▸ **Source data**:

/-! ## The depot queue -/

/-- R120 to R122, R125, R126: the checks of an order in their order, and the values used; APPEND ORDER, SPLICE ORDER and
WITHDRAW ORDER change the queue as named, answer with the position, and pass the window demand and the depot reports of
the new queue on. That the position is one byte behind the values used, that SPLICE ORDER's plain OK carries it too, and
which values OK_ADJUSTED carries (the k used with them, clamped or not), is the model's choice (assumption 12), and so is
BAD_VALUE for a mask bit of no dispenser (assumption 17). -/
def Obligations.DepotQueue : Prop :=
  ∀ (s : State) (tag : Byte), s.room →
    (∀ x c, orderCheck x s = .error c → OnlyReplies (.appendOrder tag x) s 0x20 tag c [] ∧
      ∀ k, OnlyReplies (.spliceOrder tag x k) s 0x21 tag c []) ∧
    (∀ x r, orderCheck x s = .ok r →
      let clamped := r.targetSoc ≠ x.targetSoc ∨ r.expectedMass ≠ x.expectedMass
      let used := u16 r.targetSoc ++ u32 r.expectedMass
      (Gives (.appendOrder tag x) s fun t => t.office.queue = s.office.queue ++ [r] ∧ t.windowPassed ∧
        Settled (queueOrder s.office.queue.length r s) t ∧
        (¬ clamped → Replied s t 0x20 tag .ok (u8 (s.office.queue.length + 1))) ∧
        (clamped → Replied s t 0x20 tag .okAdjusted (used ++ u8 (s.office.queue.length + 1)))) ∧
      ∀ k, Gives (.spliceOrder tag x k) s fun t =>
        t.office.queue = s.office.queue.take k ++ r :: s.office.queue.drop k ∧ t.windowPassed ∧
        Settled (queueOrder (min k s.office.queue.length) r s) t ∧
        (¬ clamped ∧ k ≤ s.office.queue.length → Replied s t 0x21 tag .ok (u8 (k + 1))) ∧
        (clamped ∨ s.office.queue.length < k → Replied s t 0x21 tag .okAdjusted
          (used ++ u8 (min k s.office.queue.length) ++ u8 (min k s.office.queue.length + 1)))) ∧
    (∀ x,
      let late := ∃ y c, x.deadline = some y ∧ s.office.clock = some c ∧ c.passed ⟨y.1, y.2⟩ = true
      let bad := x.busId = 0 ∨ 512 ≤ x.credIndex ∨ x.mask = 0 ∨ 16 ≤ x.mask ∨
        (∃ y, x.deadline = some y ∧ 86399 < y.2) ∨ late
      let twice := (findOrder x.busId s.office.queue).isSome = true ∨ s.office.inService x.busId = true
      (bad → orderCheck x s = .error .badValue) ∧
      (¬ bad → credAt x.credIndex s.office.creds = none → orderCheck x s = .error .notFound) ∧
      ∀ c, ¬ bad → credAt x.credIndex s.office.creds = some c →
        (c.kind ≠ .fleet → orderCheck x s = .error .badValue) ∧
        (c.kind = .fleet → twice → orderCheck x s = .error .duplicate) ∧
        (c.kind = .fleet → ¬ twice → 48 ≤ s.office.queue.length → orderCheck x s = .error .full) ∧
        (c.kind = .fleet → ¬ twice → s.office.queue.length < 48 → ∃ m, orderCheck x s = .ok
          ⟨x.busId, x.credIndex, clamp 500 1000 x.targetSoc, min x.expectedMass 200000, m,
            x.deadline.map fun y => ⟨y.1, y.2⟩⟩ ∧
          m.d1 = x.mask.testBit 0 ∧ m.d2 = x.mask.testBit 1 ∧ m.d3 = x.mask.testBit 2 ∧ m.d4 = x.mask.testBit 3)) ∧
    (∀ b, findOrder b s.office.queue = none → OnlyReplies (.withdrawOrder tag b) s 0x22 tag
      (if s.office.inService b then .busy else .notFound) []) ∧
    ∀ b i r, findOrder b s.office.queue = some (i, r) → Gives (.withdrawOrder tag b) s fun t =>
      t.office.queue = s.office.queue.filter (fun r => r.busId ≠ b) ∧ t.windowPassed ∧
      Settled (passWindow (s.onOffice fun o => { o with queue := dropOrder b o.queue })) t ∧
      Replied s t 0x22 tag .ok []

/-! ## The clock, the tariff, the tickets and the batches -/

/-- R147, R148, R150, R132: SET CLOCK sets the clock and CLOCK ADVANCE advances a set one by a second; at either, the
queued orders whose deadline has passed leave the queue, and a period change (the clock's crossing of a start minute; a
setting that changes the current period) advances the period id and closes every open batch with PERIOD_CHANGE. That CLOCK
ADVANCE changes nothing while the clock is unset is the model's choice (assumption 3). -/
def Obligations.ClockMoves : Prop :=
  (∀ (s : State) (tag : Byte) (d x : Nat), s.room →
    (65535 < d ∨ 86399 < x → OnlyReplies (.setClock tag d x) s 0x02 tag .badValue []) ∧
    (d ≤ 65535 → x ≤ 86399 → Gives (.setClock tag d x) s fun t =>
      t.office.clock = some ⟨d, x⟩ ∧ Replied s t 0x02 tag .ok [] ∧ t.windowPassed ∧
      t.office.queue = s.office.queue.filter (fun r =>
        match r.deadline with | some y => !(Clock.passed ⟨d, x⟩ y) | none => true) ∧
      (let start := fun o : Office => o.current.map fun y => y.start
       let new := start { s.office with clock := some ⟨d, x⟩ }
       (new ≠ none → new ≠ start s.office → t.office.periodId = (s.office.periodId + 1) % 4294967296 ∧
          BatchesClosed s t .periodChange) ∧
        (new = none ∨ new = start s.office → t.office.periodId = s.office.periodId ∧ (s.plant.mode ≠ .closing →
          t.office.openBatches = s.office.openBatches ∧ t.office.closedBatches = s.office.closedBatches))) ∧
      t.office.creds = s.office.creds ∧ t.office.tariff = s.office.tariff ∧ s.plant.cfg = t.plant.cfg)) ∧
  (∀ (s : State) (c : Clock), s.office.clock = some c → Gives .clockAdvance s fun t =>
    t.office.clock = some (if c.second < 86399 then ⟨c.day, c.second + 1⟩
      else if c.day < 65535 then ⟨c.day + 1, 0⟩ else ⟨0, 0⟩) ∧ t.windowPassed ∧
    t.office.queue = s.office.queue.filter (fun r =>
      match r.deadline with | some y => !(Clock.passed c.advance y) | none => true) ∧
    (let crosses := ∃ xs, s.office.tariff = some xs ∧ ∃ y ∈ xs, y.start * 60 = c.advance.second
     (crosses → t.office.periodId = (s.office.periodId + 1) % 4294967296 ∧ BatchesClosed s t .periodChange) ∧
      (¬ crosses → t.office.periodId = s.office.periodId ∧ (s.plant.mode ≠ .closing →
        t.office.openBatches = s.office.openBatches ∧ t.office.closedBatches = s.office.closedBatches))) ∧
    t.office.creds = s.office.creds ∧ t.office.tariff = s.office.tariff ∧ t.office.replies = s.office.replies) ∧
  ∀ s : State, s.office.clock = none → exec .clockAdvance s = .next s

/-- R149, R150, R161: LOAD TARIFF refuses a table that fails its checks; a sound one replaces the table, advances the
period id and closes every open batch with PERIOD_CHANGE. The checks and the clamp of the prices are written out. That
OK_ADJUSTED carries every price (assumption 12), and that a start minute above 1,439 is not refused (assumption 17), are
the model's choices. -/
def Obligations.LoadTariff : Prop :=
  (∀ xs : List PeriodItems, tableOk xs = true ↔
    1 ≤ xs.length ∧ xs.length ≤ 6 ∧ (∀ x ys, xs = x :: ys → x.start = 0) ∧
      (xs.map PeriodItems.start).Pairwise fun a b => a < b) ∧
  (∀ x : PeriodItems, periodOf x = ⟨x.start,
    ⟨min x.p0 999999, min x.p1 999999, min x.p2 999999, min x.p3 999999⟩,
    ⟨min x.p4 999999, min x.p5 999999, min x.p6 999999, min x.p7 999999⟩⟩) ∧
  ∀ (s : State) (tag : Byte) (xs : List PeriodItems), s.room →
    (tableOk xs = false → OnlyReplies (.loadTariff tag xs) s 0x24 tag .badValue []) ∧
    (tableOk xs = true → Gives (.loadTariff tag xs) s fun t =>
      Settled (s.onOffice fun o => { o with
        tariff := some (xs.map periodOf), periodId := (o.periodId + 1) % 4294967296 }) t ∧
      t.office.openBatches = [] ∧ t.office.closedBatches = s.office.closedBatches ++
        s.office.openBatches.map (fun b => ⟨b, .periodChange, s.office.now⟩) ∧
      (let given := ∀ x ∈ xs, ∀ v ∈ [x.p0, x.p1, x.p2, x.p3, x.p4, x.p5, x.p6, x.p7], v ≤ 999999
       (given → Replied s t 0x24 tag .ok []) ∧
        (¬ given → Replied s t 0x24 tag .okAdjusted (xs.flatMap fun x =>
          [x.p0, x.p1, x.p2, x.p3, x.p4, x.p5, x.p6, x.p7].flatMap fun v => u32 (min v 999999)))))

▸ **Exercise description**: Please copy exactly, and only, the lines running from the one containing "tariff := some" through the end of the listing.

▸ **Response for this exercise**:
        tariff := some (xs.map periodOf), periodId := (o.periodId + 1) % 4294967296 }) t ∧
      t.office.openBatches = [] ∧ t.office.closedBatches = s.office.closedBatches ++
        s.office.openBatches.map (fun b => ⟨b, .periodChange, s.office.now⟩) ∧
      (let given := ∀ x ∈ xs, ∀ v ∈ [x.p0, x.p1, x.p2, x.p3, x.p4, x.p5, x.p6, x.p7], v ≤ 999999
       (given → Replied s t 0x24 tag .ok []) ∧
        (¬ given → Replied s t 0x24 tag .okAdjusted (xs.flatMap fun x =>
          [x.p0, x.p1, x.p2, x.p3, x.p4, x.p5, x.p6, x.p7].flatMap fun v => u32 (min v 999999)))))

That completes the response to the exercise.